All of this is personal data – but, importantly, not all of it is portable data in the legal sense. Any data not actually provided by the individual to the gym – which would potentially include any exercise plans and usage logs – would be exempt from the portability rule. It will, however, still be covered by the less potent ‘right of access’, which will only require the operator to provide the data to the customer, on request, in electronic format – without the obligation to provide the data direct to another business.
So, the customer’s right to data portability only applies to data that he or she has actually provided to the data controller – in this case the gym.
The customer will have the right to demand that this data be transmitted directly to another operator should they decide to switch gyms.

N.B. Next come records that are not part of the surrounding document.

/-- A bulk read of the 24-bit block: forty bytes; on a clean transfer 0x00 and the thirteen registers in address order,
those of a target that is not busy at their values (R88, R166). -/
theorem World.answer_rdall24 (p : Params) (turn : Turn) (w0 : World) :
    ∃ (rx : List Byte) (w : World), w0.answer p turn true 0x10#6 39 = (rx, w) ∧ rx.length = 40 ∧
      World.BulkRead p turn w0 w ∧
      (turn.noise = .clean → rx.headD 0 = 0x00#8 ∧
        (w0.target.busy = false → rx = 0x00#8 :: w0.target.r24.toList.flatMap bytes24)) := by
  cases hn : turn.noise with
  | corrupt => exact ⟨takeBytes 40 turn.data, w0.pointerless, by simp [World.answer, hn], by simp,
      ⟨.refl p _, rfl, fun _ => rfl⟩, nofun⟩
  | clean =>
    have h0 := World.Reading.start p turn w0 0x10#6
    obtain ⟨w1, h1, g1, e1⟩ := World.memRead_reg24 h0 id .time1 ⟨rfl, rfl⟩
    obtain ⟨w2, h2, g2, e2⟩ := World.memRead_reg24 h1 g1 .clockCount1 ⟨rfl, rfl⟩
    obtain ⟨w3, h3, g3, e3⟩ := World.memRead_reg24 h2 g2 .time2 ⟨rfl, rfl⟩
    obtain ⟨w4, h4, g4, e4⟩ := World.memRead_reg24 h3 g3 .clockCount2 ⟨rfl, rfl⟩
    obtain ⟨w5, h5, g5, e5⟩ := World.memRead_reg24 h4 g4 .time3 ⟨rfl, rfl⟩
    obtain ⟨w6, h6, g6, e6⟩ := World.memRead_reg24 h5 g5 .clockCount3 ⟨rfl, rfl⟩
    obtain ⟨w7, h7, g7, e7⟩ := World.memRead_reg24 h6 g6 .time4 ⟨rfl, rfl⟩
    obtain ⟨w8, h8, g8, e8⟩ := World.memRead_reg24 h7 g7 .clockCount4 ⟨rfl, rfl⟩
    obtain ⟨w9, h9, g9, e9⟩ := World.memRead_reg24 h8 g8 .time5 ⟨rfl, rfl⟩
    obtain ⟨w10, h10, g10, e10⟩ := World.memRead_reg24 h9 g9 .clockCount5 ⟨rfl, rfl⟩
    obtain ⟨w11, h11, g11, e11⟩ := World.memRead_reg24 h10 g10 .time6 ⟨rfl, rfl⟩
    obtain ⟨w12, h12, g12, e12⟩ := World.memRead_reg24 h11 g11 .calibration1 ⟨rfl, rfl⟩
    obtain ⟨w13, h13, g13, e13⟩ := World.memRead_reg24 h12 g12 .calibration2 ⟨rfl, rfl⟩
    refine ⟨0x00#8 :: (bytes24 (({ w0.target with ap := some 0x10#6 } : Target).readout p.layout turn .time1) ++ bytes24
      (w1.target.readout p.layout turn .clockCount1) ++ bytes24 (w2.target.readout p.layout turn .time2) ++ bytes24
      (w3.target.readout p.layout turn .clockCount2) ++ bytes24 (w4.target.readout p.layout turn .time3) ++ bytes24
      (w5.target.readout p.layout turn .clockCount3) ++ bytes24 (w6.target.readout p.layout turn .time4) ++ bytes24
      (w7.target.readout p.layout turn .clockCount4) ++ bytes24 (w8.target.readout p.layout turn .time5) ++ bytes24
      (w9.target.readout p.layout turn .clockCount5) ++ bytes24 (w10.target.readout p.layout turn .time6) ++ bytes24
      (w11.target.readout p.layout turn .calibration1) ++ bytes24 (w12.target.readout p.layout turn .calibration2)),
      w13.pointerless, ?_, rfl, h13.done hn, fun _ => ⟨rfl, fun hb => ?_⟩⟩
    · simp only [World.answer, hn]
      simp only [Bool.true_and, show decide (3 ≤ 39) = true from rfl, if_true]
      rw [e1, e2, e3, e4, e5, e6, e7, e8, e9, e10, e11, e12, e13, World.memRead_done]
      · rfl
      all_goals simp [bytes24]
    · rw [h0.readout .time1 hb, h1.readout .clockCount1 hb, h2.readout .time2 hb, h3.readout .clockCount2 hb,
        h4.readout .time3 hb, h5.readout .clockCount3 hb, h6.readout .time4 hb, h7.readout .clockCount4 hb,
        h8.readout .time5 hb,
        h9.readout .clockCount5 hb, h10.readout .time6 hb, h11.readout .calibration1 hb, h12.readout .calibration2 hb]
      rfl
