-- ==== Sys2Proof/Laws/Verify.lean ====
section
/-! SUPPORT. What the verified writes can do: over clean transfers, over any transfers, and under a bound on attempts;
and what giving up leaves. -/

namespace Sys2Proof.Machine

/-- The world `w` keeps what `s` had, up to the registers `rs`, INT_STATUS and START_MEAS. -/
structure KeepsOthers (s : State) (w : World) (rs : List Reg8) : Prop where
  lines : w.lines = s.world.lines
  time : s.world.time ≤ w.time
  keeps : ∀ r, r ≠ .config1 → r ≠ .intStatus → r ∉ rs → w.target.r8.get r = s.world.target.r8.get r
  config1 : .config1 ∉ rs →
    withoutStartMeas s.params.layout w.target.r8.config1 =
      withoutStartMeas s.params.layout s.world.target.r8.config1

theorem KeepsOthers.trans {s t : State} {w : World} {a b : List Reg8} (h : KeepsOthers s t.world a)
    (k : KeepsOthers t w b) (e : t.params = s.params) : KeepsOthers s w (a ++ b) :=
  ⟨k.lines.trans h.lines, h.time.trans k.time, fun r h1 h2 h3 => by
    simp at h3; exact (k.keeps r h1 h2 h3.2).trans (h.keeps r h1 h2 h3.1),
   fun h3 => by simp at h3; have := k.config1 h3.2; rw [e] at this; exact this.trans (h.config1 h3.1)⟩

theorem State.pointerless_keeps (s : State) : KeepsOthers s s.around.pointerless [] := by
  have f := State.around_follows s
  exact ⟨f.lines, f.time, fun r h1 h2 _ => f.target.keeps r h1 h2, fun _ => f.target.config1⟩

theorem State.store8_keeps (s : State) (r : Reg8) (v : Byte) : KeepsOthers s (s.stored8 r v) [r] := by
  have f := State.around_follows s
  refine ⟨f.lines, f.time, fun x h1 h2 h3 => ?_, fun h => ?_⟩
  · rw [← f.target.keeps x h1 h2]; exact Target.store_other _ _ _ _ _ _ (by simpa using h3) h2
  · rw [← f.target.config1]
    exact congrArg (withoutStartMeas _)
      (Target.store_other s.params.layout s.turn r .config1 v s.around.target (by simpa using h) (by simp))

theorem State.store16_keeps (s : State) (p : Pair) (v : Half) : KeepsOthers s (s.stored16 p v)
    [pairHi p, pairLo p] := by
  have f := State.around_follows s
  refine ⟨f.lines, f.time, fun x h1 h2 h3 => ?_, fun h => ?_⟩
  · rw [← f.target.keeps x h1 h2]; simp at h3
    exact (Target.store_other _ _ _ _ _ _ h3.2 h2).trans (Target.store_other _ _ _ _ _ _ h3.1 h2)
  · rw [← f.target.config1]
    simp at h
    exact congrArg (withoutStartMeas _)
      ((Target.store_other s.params.layout s.turn _ .config1 _ _ h.2 (by simp)).trans
      (Target.store_other s.params.layout s.turn _ .config1 _ _ h.1 (by simp)))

The legislation does provide that this obligation will only be imposed where such transmissions are ‘technically feasible’, but what this will mean in practice is far from clear at present. The guidance on this should be forthcoming.
New technology
The GDPR also requires a privacy impact assessment (PIA) to be carried out where the introduction of a new process or technology is likely to cause a high risk to personal rights or freedoms. As more fitness operators introduce wearables and other connected devices, they will have to consider carefully whether they first need to conduct a PIA.
The key message for gyms and leisure facilities is that they must endeavour to understand the types of personal data they process, and what regulations currently, and will shortly, apply. There’s no need to worry unduly but, as 2018’s implementation date draws closer, operators should begin to plan now.